A beverage manufacturer leverages predictive analytics in its ITSM environment to monitor compressors and packaging machines. When energy consumption patterns deviate from the norm, the AI flags the anomaly and initiates an automated service workflow. OT technicians replace a defective valve during a scheduled downtime period, thus avoiding a complete production shutdown. 

This proactive model reduces emergency maintenance costs and improves overall equipment effectiveness. 

Why Being Flexible Is Indispensable 

As we’ve seen in the three previous examples, production operations are diverse and complex. No two plants have the same processes or priorities. This is why flexibility in ITSM design is fundamental. 

A specific function for workflow design that is highly configurable allows organizations to model their own processes, whether it involves routing problems between IT and OT, automating change approvals, or planning predictive maintenance activities. 

At the same time, domain separation ensures compliance, data integrity, and security. On the other hand, the shared visibility enabled by a unified platform promotes collaboration. IT and OT teams must operate in synergy, without friction or unnecessary overlaps to maintain operational continuity. 

Challenges to Address 

The adoption of ITSM platforms with predictive capabilities requires solid data quality, investments in reliable sensors, and close attention to industrial cybersecurity. Additionally, integration between IT and OT can involve organizational and cultural challenges, especially in companies with legacy infrastructures. 
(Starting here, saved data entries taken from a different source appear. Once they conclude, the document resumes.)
/-- TGMMA (R249, R260). -/
def execTgmma (acc tile bsrc : BitVec 4) (f : Opnd) (ctr : BitVec 4) (mode : BitVec 2) (s : State) : Outcome :=
  matrixWord (.tgmma acc tile bsrc f ctr mode) ctr
    (fun c s => firstTrap [s.mmaTrap c acc bsrc f mode, c.placePoison (c.g.tilePlace tile.toNat 16) 16,
      needs (c.act.all fun i => fieldBytes (c.g.tileBytes tile.toNat 0 16 i) 12 4 < 2)])
    (fun c s => s.mmaJob c 2 acc bsrc f mode fun i => c.g.tileBytes tile.toNat 0 16 i)
    (fun _ s => s) s

/-- The job of a word on accumulator rows. -/
def Issue.accJob (c : Issue) (op : Nat) (acc : BitVec 4) (mode : Nat) (addr : Nat → Nat) : MJob :=
  let pl := (c.g.accPlace acc.toNat).getD (false, 0)
  { op := op
    mode := mode
    lanes := c.rows fun i => { lane := i, addr := addr i }
    quarters := quartersOf c.act
    acc := acc.toNat
    umbra := pl.1
    off := pl.2
    addr := addr c.low }

/-- TZERO (R262). -/
def execTzero (acc ctr : BitVec 4) (s : State) : Outcome :=
  matrixWord (.tzero acc ctr) ctr (fun c _ => needs (c.g.accPlace acc.toNat).isSome) (fun c _ => c.accJob 3 acc 0 fun _ => 0)
    (fun _ s => s) s

/-- Bytes and tile registers of TLD and TST by MODE (R262). -/
def tileMove (mode : BitVec 2) : Nat × Nat := if mode = 0 then (32, 1) else if mode = 1 then (64, 2) else if mode = 2 then (128, 4) else (24, 1)

/-- The checks of TLD and TST (R262). -/
def State.tileTrap (s : State) (c : Issue) (tile bsrc : BitVec 4) (mode : BitVec 2) : Option Trap :=
  firstTrap [needs (decide (tile.toNat + (tileMove mode).2 ≤ 16)), needs (c.g.tilePlace tile.toNat (32 * (tileMove mode).2)).isSome,
    c.addrChecks bsrc (tileMove mode).1 8 (s.teamMem c.g).2]

/-- The job of TLD and TST. -/
def Issue.tileJob (c : Issue) (op : Nat) (tile bsrc : BitVec 4) (mode : BitVec 2) (row : Nat → List Byte) : MJob :=
  let pl := (c.g.tilePlace tile.toNat (32 * (tileMove mode).2)).getD (false, 0)
  { op := op
    mode := mode.toNat
    lanes := c.rows fun i => { lane := i, addr := c.addrAt bsrc i, row := row i }
    quarters := quartersOf c.act
    umbra := pl.1
    off := pl.2 }

/-- TLD (R262). -/
def execTld (tile bsrc ctr : BitVec 4) (mode : BitVec 2) (s : State) : Outcome :=
  matrixWord (.tld tile bsrc ctr mode) ctr (fun c s => s.tileTrap c tile bsrc mode) (fun c _ => c.tileJob 4 tile bsrc mode fun _ => [])
    (fun _ s => s) s

/-- TST (R262): tk is read at hand-off. -/
def execTst (tile bsrc ctr : BitVec 4) (mode : BitVec 2) (s : State) : Outcome :=
  matrixWord (.tst tile bsrc ctr mode) ctr
    (fun c s => firstTrap [s.tileTrap c tile bsrc mode, c.placePoison (c.g.tilePlace tile.toNat (tileMove mode).1) (tileMove mode).1])
    (fun c _ => c.tileJob 5 tile bsrc mode fun i => c.g.tileBytes tile.toNat 0 (tileMove mode).1 i)
    (fun _ s => s) s

/-- Bytes of memory of ACCLD and ACCST by MODE (R262). -/
def accMove (mode : Nat) : Nat := if mode = 0 then 128 else 64

/-- ACCST (R262). -/
def execAccst (acc bsrc ctr : BitVec 4) (mode : BitVec 2) (s : State) : Outcome :=
  matrixWord (.accst acc bsrc ctr mode) ctr
    (fun c s => firstTrap [needs (c.g.accPlace acc.toNat).isSome, c.addrChecks bsrc (accMove mode.toNat) 8 (s.teamMem c.g).2])
    (fun c _ => c.accJob 6 acc mode.toNat (c.addrAt bsrc)) (fun _ s => s) s

/-- ACCLD (R262). -/
def execAccld (acc bsrc ctr : BitVec 4) (mode : BitVec 2) (s : State) : Outcome :=
  matrixWord (.accld acc bsrc ctr mode) ctr
    (fun c s => firstTrap [needs (c.g.accPlace acc.toNat).isSome, c.addrChecks bsrc (accMove mode.toNat) 8 (s.teamMem c.g).2])
    (fun c _ => c.accJob 7 acc mode.toNat (c.addrAt bsrc)) (fun _ s => s) s

/-- TAMAX (R263). -/
def execTamax (acc bsrc ctr : BitVec 4) (mode : BitVec 2) (s : State) : Outcome :=
  let n := if mode = 0 then 4 else 8
  matrixWord (.tamax acc bsrc ctr mode) ctr
    (fun c s => firstTrap [needs (decide (mode < 2#2)), needs (c.g.accPlace acc.toNat).isSome,
      c.whole (c.one.addrChecks bsrc n n (s.teamMem c.g).2)])
    (fun c _ => c.accJob 8 acc mode.toNat (c.addrAt bsrc)) (fun _ s => s) s
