-- ==== Sys2Proof/Machine/Integer.lean ====
section
/-!
DEFINITION. Integer arithmetic (R152).
-/
namespace Sys2Proof.Machine

/-- ADD (R152): modulo 2^32. -/
def addOp (a b : Word) : Word := a + b
def execAdd (d a b : Opnd) (s : State) : Outcome := bin32 (.add d a b) d a b addOp s

/-- SUB (R152): modulo 2^32. -/
def subOp (a b : Word) : Word := a - b
def execSub (d a b : Opnd) (s : State) : Outcome := bin32 (.sub d a b) d a b subOp s

/-- MUL (R152): the low 32 bits of the product. -/
def mulOp (a b : Word) : Word := a * b
def execMul (d a b : Opnd) (s : State) : Outcome := bin32 (.mul d a b) d a b mulOp s

/-- MULHI (R152): bits 63:32 of the signed product. -/
def mulhiOp (a b : Word) : Word := BitVec.ofInt 32 (a.toInt * b.toInt / 2 ^ 32)
def execMulhi (d a b : Opnd) (s : State) : Outcome := bin32 (.mulhi d a b) d a b mulhiOp s

/-- MULHU (R152): bits 63:32 of the unsigned product. -/
def mulhuOp (a b : Word) : Word := BitVec.ofNat 32 (a.toNat * b.toNat / 2 ^ 32)
def execMulhu (d a b : Opnd) (s : State) : Outcome := bin32 (.mulhu d a b) d a b mulhuOp s

/-- MIN (R152): signed. -/
def minOp (a b : Word) : Word := if a.slt b then a else b
def execMin (d a b : Opnd) (s : State) : Outcome := bin32 (.min d a b) d a b minOp s

/-- MAX (R152): signed. -/
def maxOp (a b : Word) : Word := if a.slt b then b else a
def execMax (d a b : Opnd) (s : State) : Outcome := bin32 (.max d a b) d a b maxOp s

/-- MINU (R152): unsigned. -/
def minuOp (a b : Word) : Word := if a < b then a else b
def execMinu (d a b : Opnd) (s : State) : Outcome := bin32 (.minu d a b) d a b minuOp s

/-- MAXU (R152): unsigned. -/
def maxuOp (a b : Word) : Word := if a < b then b else a
def execMaxu (d a b : Opnd) (s : State) : Outcome := bin32 (.maxu d a b) d a b maxuOp s

/-- ADDS (R152): saturating to 32 signed bits. -/
def addsOp (a b : Word) : Word := BitVec.ofInt 32 (Min.min (Max.max (a.toInt + b.toInt) (-2147483648)) 2147483647)
def execAdds (d a b : Opnd) (s : State) : Outcome := bin32 (.adds d a b) d a b addsOp s

/-- ADDI (R152): the sign-extended imm8 added. -/
def execAddi (d a : Opnd) (imm : BitVec 8) (s : State) : Outcome := un32 (.addi d a imm) d a (fun x => x + imm.signExtend 32) s

/-- MAD (R152): the low 32 bits of A × B + D; D is a source. -/
def madOp (a b d : Word) : Word := a * b + d
def execMad (d a b : Opnd) (s : State) : Outcome :=
  laneWord (.mad d a b) [(.both false, d), (.src false, a), (.src false, b)]
    (fun g k => g.res32 d (madOp (g.r32 a k) (g.r32 b k) (g.r32 d k))) s

/-- ABS (R152): the signed absolute value modulo 2^32. -/
def absOp (a : Word) : Word := if a.msb then -a else a
def execAbs (d a : Opnd) (s : State) : Outcome := un32 (.abs d a) d a absOp s

/-- ADD64 (R152): modulo 2^64, on pairs. -/
def execAdd64 (d a b : Opnd) (s : State) : Outcome := bin64 (.add64 d a b) d a b (fun a b => a + b) s

/-- SUB64 (R152): modulo 2^64, on pairs. -/
def execSub64 (d a b : Opnd) (s : State) : Outcome := bin64 (.sub64 d a b) d a b (fun a b => a - b) s

/-- MUL64 (R152): the low 64 bits of the product, on pairs. -/
def execMul64 (d a b : Opnd) (s : State) : Outcome := bin64 (.mul64 d a b) d a b (fun a b => a * b) s

end Sys2Proof.Machine
end

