/-- R45, R46, R95, R179 to R181: MCALL of an empty entry traps, and otherwise fixes its parameters and the microprogram as it stands, FORK starts the core's sequencer or says why not, JOINE
waits for it in mode 0 and reads its status, DOZE waits for TIME and DOZE_WAKE ends the wait.
The model's choices that it rests on: log entries 13 and 16. -/
def Obligations.EngineCallWords : Prop :=
  (∀ (n : BitVec 8) (b : Opnd) (params : Word),
    (Instr.mcall n b params).trapsIf (fun s c => tgetD (s.core c.g.core).control n.toNat [] = [])
      (fun _ _ => illOp) ∧
    (Instr.mcall n b params).waitsIf
      (fun s c => c.one.check [(.src false, b)] = none ∧ tgetD (s.core c.g.core).control n.toNat [] ≠ [])
      (fun s c => s.put c (c.g.setSplit c.idx (some { c.sp with
        mvalid := true, midx := 0, mparams := c.g.r32 b c.low ++ params, mprog := tgetD (s.core c.g.core).control n.toNat [], hold := .run })))) ∧
  (∀ (d a b : Opnd) (ctr : BitVec 4),
    let ok (c : Issue) : Prop := c.check [(.dst false, d)] = none ∧ c.one.check [(.src true, a), (.src false, b)] = none ∧
      field (c.g.r64 a c.low) 0 2 = 0
    (Instr.fork d a b ctr).trapsIf (fun _ c => c.check [(.dst false, d)] = none ∧
      c.one.check [(.src true, a), (.src false, b)] = none ∧ field (c.g.r64 a c.low) 0 2 ≠ 0)
      (fun _ c => { code := cMISALIGN, arg := some (c.g.r64 a c.low) }) ∧
    (∀ n : Nest, (Instr.fork d a b ctr).doesIf (fun s c => ok c ∧ (s.core c.g.core).nest = some n)
      (fun s c => s.put c (c.g.mapLanes c.act fun _ => c.g.res32 d (if n.gang = c.g.id then 2 else 1)))) ∧
    (Instr.fork d a b ctr).waitsIf (fun s c => ok c ∧ (s.core c.g.core).nest = none ∧ 63 ≤ c.g.outstanding ctr.toNat)
      (fun s c => s.hold c .wait) ∧
    (Instr.fork d a b ctr).doesIf (fun s c => ok c ∧ (s.core c.g.core).nest = none ∧ c.g.outstanding ctr.toNat < 63)
      (fun s c =>
        let nest : Nest := { gang := c.g.id, ctr := ctr.toNat, ppc := c.g.r64 a c.low, pblk := (c.g.r32 b c.low).toNat,
                             word := wordArg (encode (.fork d a b ctr)).2, since := s.cycle c.g.core, stepOp := s.nextOp }
        let g := (c.g.mapLanes c.act fun _ => c.g.res32 d 0).setCtr ctr.toNat (c.g.outstanding ctr.toNat + 1)
        ((s.setCore c.g.core { s.core c.g.core with nest := some nest }).put c g).kick (.tileStep c.g.core))) ∧
  (∀ (d : Opnd) (mode : BitVec 8),
    let busy (s : State) (c : Issue) : Prop := ∃ n, s.nestOf c.g = some n ∧ n.state = 1
    (Instr.joine d mode).waitsIf (fun s c => c.check [(.dst false, d)] = none ∧ mode = 0 ∧ busy s c) (fun s c => s.hold c .wait) ∧
    (Instr.joine d mode).doesIf (fun s c => c.check [(.dst false, d)] = none ∧ (mode = 0 → ¬busy s c))
      (fun s c => s.put c (c.g.mapLanes c.act fun _ => c.g.res32 d (s.progress c.g).2.2.2))) ∧
  (∀ a : Opnd,
    (Instr.doze a).doesIf (fun s c => c.check [(.src true, a)] = none ∧ ∀ k ∈ c.act, c.g.r64 a k ≤ s.pkg.time) (fun s c => s.put c c.emptied) ∧
    (Instr.doze a).waitsIf (fun s c => c.check [(.src true, a)] = none ∧ c.sp.hold ≠ .woken ∧ ∃ k ∈ c.act, s.pkg.time < c.g.r64 a k)
      (fun s c => s.hold c (.doze (c.latest a)))) ∧
  (∀ (s : State) (gang entry : Nat) (g : Gang) (sp : Split) (t : DWord),
    s.gang gang = some g → g.split entry = some sp → sp.hold = .doze t → t ≤ s.pkg.time → g.frozen = false →
    exec (.dozeWake gang entry) s = .next (s.setGang gang (g.setSplit entry (some { sp with hold := .woken }))))
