-- ==== Sys2Proof/Laws/Memory.lean ====
section
/-!
SUPPORT. Memory reads what was written and nothing else changes (R1, R13); every operation on memory keeps the
canonical form.
-/
set_option Elab.async false
namespace Sys2Proof.Laws
open Sys2Proof Sys2Proof.Machine

/-- A read of one byte after a store of one byte. -/
theorem byte_setCell (l : List Host.Cell) (a a' : Nat) (b : Byte) (lo : Nat) (hl : cellsWf lo l = true) :
    tgetD (setCell l a b) a' 0 = if a' = a then b else tgetD l a' 0 := by
  induction l generalizing lo with
  | nil =>
    by_cases hb : b = 0#8 <;> by_cases h : a' = a <;> simp [setCell, tgetD, tget, hb, h]
  | cons p t ih =>
    obtain ⟨k, v⟩ := p
    simp only [cellsWf, Bool.and_eq_true, decide_eq_true_eq] at hl
    have gone : ∀ (t : List Host.Cell) (lo x : Nat), cellsWf lo t = true → x < lo → tget t x = none := by
      intro t
      induction t with
      | nil => intros; rfl
      | cons q t ih =>
        intro lo x h hx
        obtain ⟨j, w⟩ := q
        simp only [cellsWf, Bool.and_eq_true, decide_eq_true_eq] at h
        have : x ≠ j := by omega
        simp [tget, this, ih (j + 1) x h.2 (by omega)]
    by_cases h1 : a < k
    · by_cases hb : b = 0#8
      · by_cases h : a' = a
        · subst h
          have : a' ≠ k := by omega
          simp [setCell, h1, hb, tgetD, tget, this, gone t (k + 1) a' hl.2 (by omega)]
        · simp [setCell, h1, hb, h]
      · by_cases h : a' = a <;> simp [setCell, h1, hb, tgetD, tget, h]
    · by_cases h2 : a = k
      · subst h2
        by_cases hb : b = 0#8
        · by_cases h : a' = a
          · subst h; simp [setCell, hb, tgetD, gone t (a' + 1) a' hl.2 (by omega)]
          · simp [setCell, hb, tgetD, tget, h]
        · by_cases h : a' = a <;> simp [setCell, hb, tgetD, tget, h]
      · by_cases h : a' = k
        · have : a' ≠ a := by omega
          subst h; simp [setCell, h1, h2, tgetD, tget, this]
        · have := ih (k + 1) hl.2
          simpa [setCell, h1, h2, tgetD, tget, h] using this

/-- Storing a byte keeps the cells in order. -/
theorem cellsWf_setCell (l : List Host.Cell) (a : Nat) (b : Byte) (lo : Nat) (hl : cellsWf lo l = true) (ha : lo ≤ a) :
    cellsWf lo (setCell l a b) = true := by
  induction l generalizing lo with
  | nil => by_cases hb : b = 0#8 <;> simp [setCell, cellsWf, hb, ha]
  | cons p t ih =>
    obtain ⟨k, v⟩ := p
    have h := hl
    simp only [cellsWf, Bool.and_eq_true, decide_eq_true_eq, bne_iff_ne] at h
    obtain ⟨⟨h1, h2⟩, h3⟩ := h
    unfold setCell
    split
    · split
      · exact hl
      · rename_i hk hb
        simp only [cellsWf, Bool.and_eq_true, decide_eq_true_eq, bne_iff_ne]
        exact ⟨⟨ha, hb⟩, ⟨by omega, h2⟩, h3⟩
    · split
      · split
        · subst_vars
          have mono : ∀ (t : List Host.Cell) (x y : Nat), y ≤ x → cellsWf x t = true → cellsWf y t = true := by
            intro t
            cases t with
            | nil => intros; rfl
            | cons q t =>
              intro x y hxy hq
              simp only [cellsWf, Bool.and_eq_true, decide_eq_true_eq] at hq ⊢
              exact ⟨⟨by omega, hq.1.2⟩, hq.2⟩
          exact mono t _ _ (by omega) h3
        · subst_vars; simp_all [cellsWf]
      · simp [cellsWf, h1, ih (k + 1) h3 (by omega)]
        exact h2

/-- A smaller bound is weaker. -/
theorem cellsWf_mono (t : List Host.Cell) {x y : Nat} (h : y ≤ x) (hq : cellsWf x t = true) : cellsWf y t = true := by
  cases t with
  | nil => rfl
  | cons q t =>
    simp only [cellsWf, Bool.and_eq_true, decide_eq_true_eq] at hq ⊢
    exact ⟨⟨by omega, hq.1.2⟩, hq.2⟩

/-- Dropping cells keeps the form. -/
theorem cellsWf_filter (l : List Host.Cell) (p : Host.Cell → Bool) (lo : Nat) (h : cellsWf lo l = true) :
    cellsWf lo (l.filter p) = true := by
  induction l generalizing lo with
  | nil => rfl
  | cons q t ih =>
    obtain ⟨k, v⟩ := q
    simp only [cellsWf, Bool.and_eq_true, decide_eq_true_eq] at h
    have := ih (k + 1) h.2
    by_cases hp : p (k, v)
    · simpa [List.filter_cons, hp, cellsWf, h.1] using ⟨bne_iff_ne.1 h.1.2, this⟩
    · simpa [List.filter_cons, hp] using cellsWf_mono _ (by omega) this

variable {m : Mem}

/-- R1: a byte reads as it was last stored. -/
theorem byte_setByte (h : m.wf = true) (a a' : Nat) (b : Byte) : (m.setByte a b).byte a' = if a' = a then b else m.byte a' :=
  byte_setCell _ _ _ _ 0 h

theorem wf_setByte (h : m.wf = true) (a : Nat) (b : Byte) : (m.setByte a b).wf = true := cellsWf_setCell _ _ _ 0 h (Nat.zero_le _)

theorem wf_write (h : m.wf = true) (a : Nat) (bs : List Byte) : (m.write a bs).wf = true := by
  induction bs generalizing m a with
  | nil => exact h
  | cons b t ih => exact ih (wf_setByte h a b) (a + 1)

theorem wf_writeNat (h : m.wf = true) (a n v : Nat) : (m.writeNat a n v).wf = true := wf_write h _ _

/-- R1: a write stores its bytes at ascending addresses and no other byte. -/
theorem byte_write (h : m.wf = true) (a : Nat) (bs : List Byte) (a' : Nat) :
    (m.write a bs).byte a' = if a ≤ a' ∧ a' < a + bs.length then bs.getD (a' - a) 0 else m.byte a' := by
  induction bs generalizing m a with
  | nil =>
    have : ¬ (a ≤ a' ∧ a' < a + 0) := by omega
    simp only [Mem.write, List.length_nil, this, if_false]
  | cons b t ih =>
    simp only [Mem.write, ih (wf_setByte h a b), byte_setByte h, List.length_cons]
    by_cases h1 : a' = a
    · subst h1
      have h2 : ¬ (a' + 1 ≤ a' ∧ a' < a' + 1 + t.length) := by omega
      have h3 : a' ≤ a' ∧ a' < a' + (t.length + 1) := by omega
      simp only [h2, h3, and_self, ↓reduceIte, Nat.sub_self, List.getD_cons_zero]
    · by_cases h2 : a + 1 ≤ a' ∧ a' < a + 1 + t.length
      · have h3 : a ≤ a' ∧ a' < a + (t.length + 1) := by omega
        have h4 : a' - a = (a' - (a + 1)) + 1 := by omega
        simp only [h2, h3, and_self, ↓reduceIte, h4, List.getD_cons_succ]
      · have h3 : ¬ (a ≤ a' ∧ a' < a + (t.length + 1)) := by omega
        simp only [h2, h3, h1, ↓reduceIte]

theorem wf_clear (h : m.wf = true) (lo hi : Nat) : (m.clear lo hi).wf = true := cellsWf_filter _ _ _ h
theorem wf_wipe (h : m.wf = true) (lo hi : Nat) : (m.wipe lo hi).wf = true := cellsWf_filter _ _ _ h
theorem wf_own (h : m.wf = true) (a : Nat) (c : Option Nat) : (m.own a c).wf = true := h
theorem wf_setTag (h : m.wf = true) (a : Nat) (on : Bool) : (m.setTag a on).wf = true := h

/-- A fold of operations that keep the form keeps it. -/
theorem wf_foldl {α : Type} (f : Mem → α → Mem) (hf : ∀ m x, m.wf = true → (f m x).wf = true) (xs : List α) (h : m.wf = true) :
    (xs.foldl f m).wf = true := by
  induction xs generalizing m with
  | nil => exact h
  | cons x t ih => exact ih (hf m x h)

theorem wf_writeMask (h : m.wf = true) (line : Nat) (mask : BitVec 64) (bs : List Byte) : (m.writeMask line mask bs).wf = true :=
  wf_foldl _ (fun m p hm => by
    by_cases hp : mask.getLsbD p.2
    · simpa [hp] using wf_setByte hm _ _
    · simpa [hp] using hm) _ h

@[simp] theorem byte_own (a : Nat) (c : Option Nat) (x : Nat) : (m.own a c).byte x = m.byte x := rfl
@[simp] theorem byte_setTag (a : Nat) (on : Bool) (x : Nat) : (m.setTag a on).byte x = m.byte x := rfl

/-- What a part of an access does to memory keeps the form. -/
theorem wf_perform (h : m.wf = true) (a : Access) (k : Nat) (p : Part) : (m.perform a k p).1.wf = true := by
  unfold Mem.perform
  cases a.kind <;> simp only <;> first
    | exact h
    | exact wf_writeNat h _ _ _
    | exact wf_writeNat (wf_setTag h _ _) _ _ _
    | (split <;> first | exact wf_writeNat h _ _ _ | exact h)

/-- A fold whose first component keeps the form keeps it. -/
theorem wf_foldl_fst {α β : Type} (f : Mem × β → α → Mem × β) (hf : ∀ r x, r.1.wf = true → (f r x).1.wf = true) (xs : List α) (r : Mem × β)
    (h : r.1.wf = true) : (xs.foldl f r).1.wf = true := by
  induction xs generalizing r with
  | nil => exact h
  | cons x t ih => exact ih _ (hf r x h)

theorem wf_writeSkip (h : m.wf = true) (k : Nat) (bs : List Byte) : (m.writeSkip k bs).1.wf = true :=
  wf_foldl_fst _ (fun r p hr => by
    by_cases ht : m.tagged (k + p.2) = true
    · simpa [ht] using hr
    · simpa [ht] using wf_setByte hr _ _) _ _ h

theorem wf_storeOut (h : m.wf = true) (k ctx : Nat) (ws : List (Nat × List Byte)) : (m.storeOut k ctx ws).1.wf = true := by
  have hf := wf_foldl_fst (fun (r : Mem × Nat) (w : Nat × List Byte) => let x := r.1.writeSkip (k + w.1) w.2; (x.1, r.2 + x.2))
    (fun r w hr => wf_writeSkip hr _ _) ws (m, 0) h
  unfold Mem.storeOut
  split
  · exact wf_own hf _ _
  · exact hf

theorem wf_dramOnly (h : m.wf = true) : m.dramOnly.wf = true := cellsWf_filter _ _ _ h

end Sys2Proof.Laws
end

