-- ==== Sys2Proof/Laws/PerInstr.lean ====
section
/-!
SUPPORT. Per instruction: the words the encoder gives a well-formed instruction decode to it, with every operand (R30 to R32,
R37 to R44), and their count is the length the decoder gives them. A step that is no instruction word has class 4.
-/
set_option linter.unusedSimpArgs false
set_option Elab.async false
namespace Sys2Proof.Laws.RoundTrip
open Sys2Proof Sys2Proof.Machine Sys2Proof.Laws BitVec

/-- Decode of encode is the instruction itself. -/
def Statement (i : Instr) : Prop := i.wf = true → (encode i).1 < 4 →
  decodeWord (encode i).1 ((encode i).2.getD 0 0) (encode i).2[1]? = .ok i ∧
    wordLen (encode i).1 ((encode i).2.getD 0 0) = (encode i).2.length

/-- A step that is no instruction word. -/
theorem noWord {i : Instr} (h : (encode i).1 = 4) : Statement i := fun _ hc => by omega

/-- An instruction of one word. -/
theorem one {i : Instr} {cls : Nat} {w : Word} {r : Row} (he : encode i = (cls, [w])) (hr : rowOf cls w = some r)
    (hx : r.ext = false) (hd : i.wf = true → r.read w 0 = .ok i) : Statement i := fun hw _ => by
  have h := hd hw
  simp only [he, decodeWord, wordLen, hr, hx, List.getD_cons_zero, Bool.false_eq_true, if_false, h, List.length_cons, List.length_nil]
  exact ⟨trivial, trivial⟩

/-- An instruction of a word and its extension. -/
theorem two {i : Instr} {cls : Nat} {w x : Word} {r : Row} (he : encode i = (cls, [w, x])) (hr : rowOf cls w = some r)
    (hx : r.ext = true) (hd : i.wf = true → r.read w x = .ok i) : Statement i := fun hw _ => by
  simp [he, decodeWord, wordLen, hr, hx, hd hw]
The Future of Manufacturing ITSM: Smarter IT-OT Operations to Transform Downtime into Uptime 

ITSM that integrates AI layers, in addition to improving IT-OT collaboration, enables predictive maintenance, reduces downtime, and keeps production activities running. 

Predictive maintenance conducted through AI-driven ITSM allows several strategic advantages to be achieved: 

  • Reduction of costly downtime 
  • Strengthening of collaboration between IT and OT 
  • Optimization of response times 
  • Increase in operational resilience 

The result is not only operational efficiency but also operational continuity. 

In an increasingly connected context, the meeting between ITSM and predictive maintenance allows moving from reactive management to full operational resilience, guaranteeing a high level of efficiency, constant over time.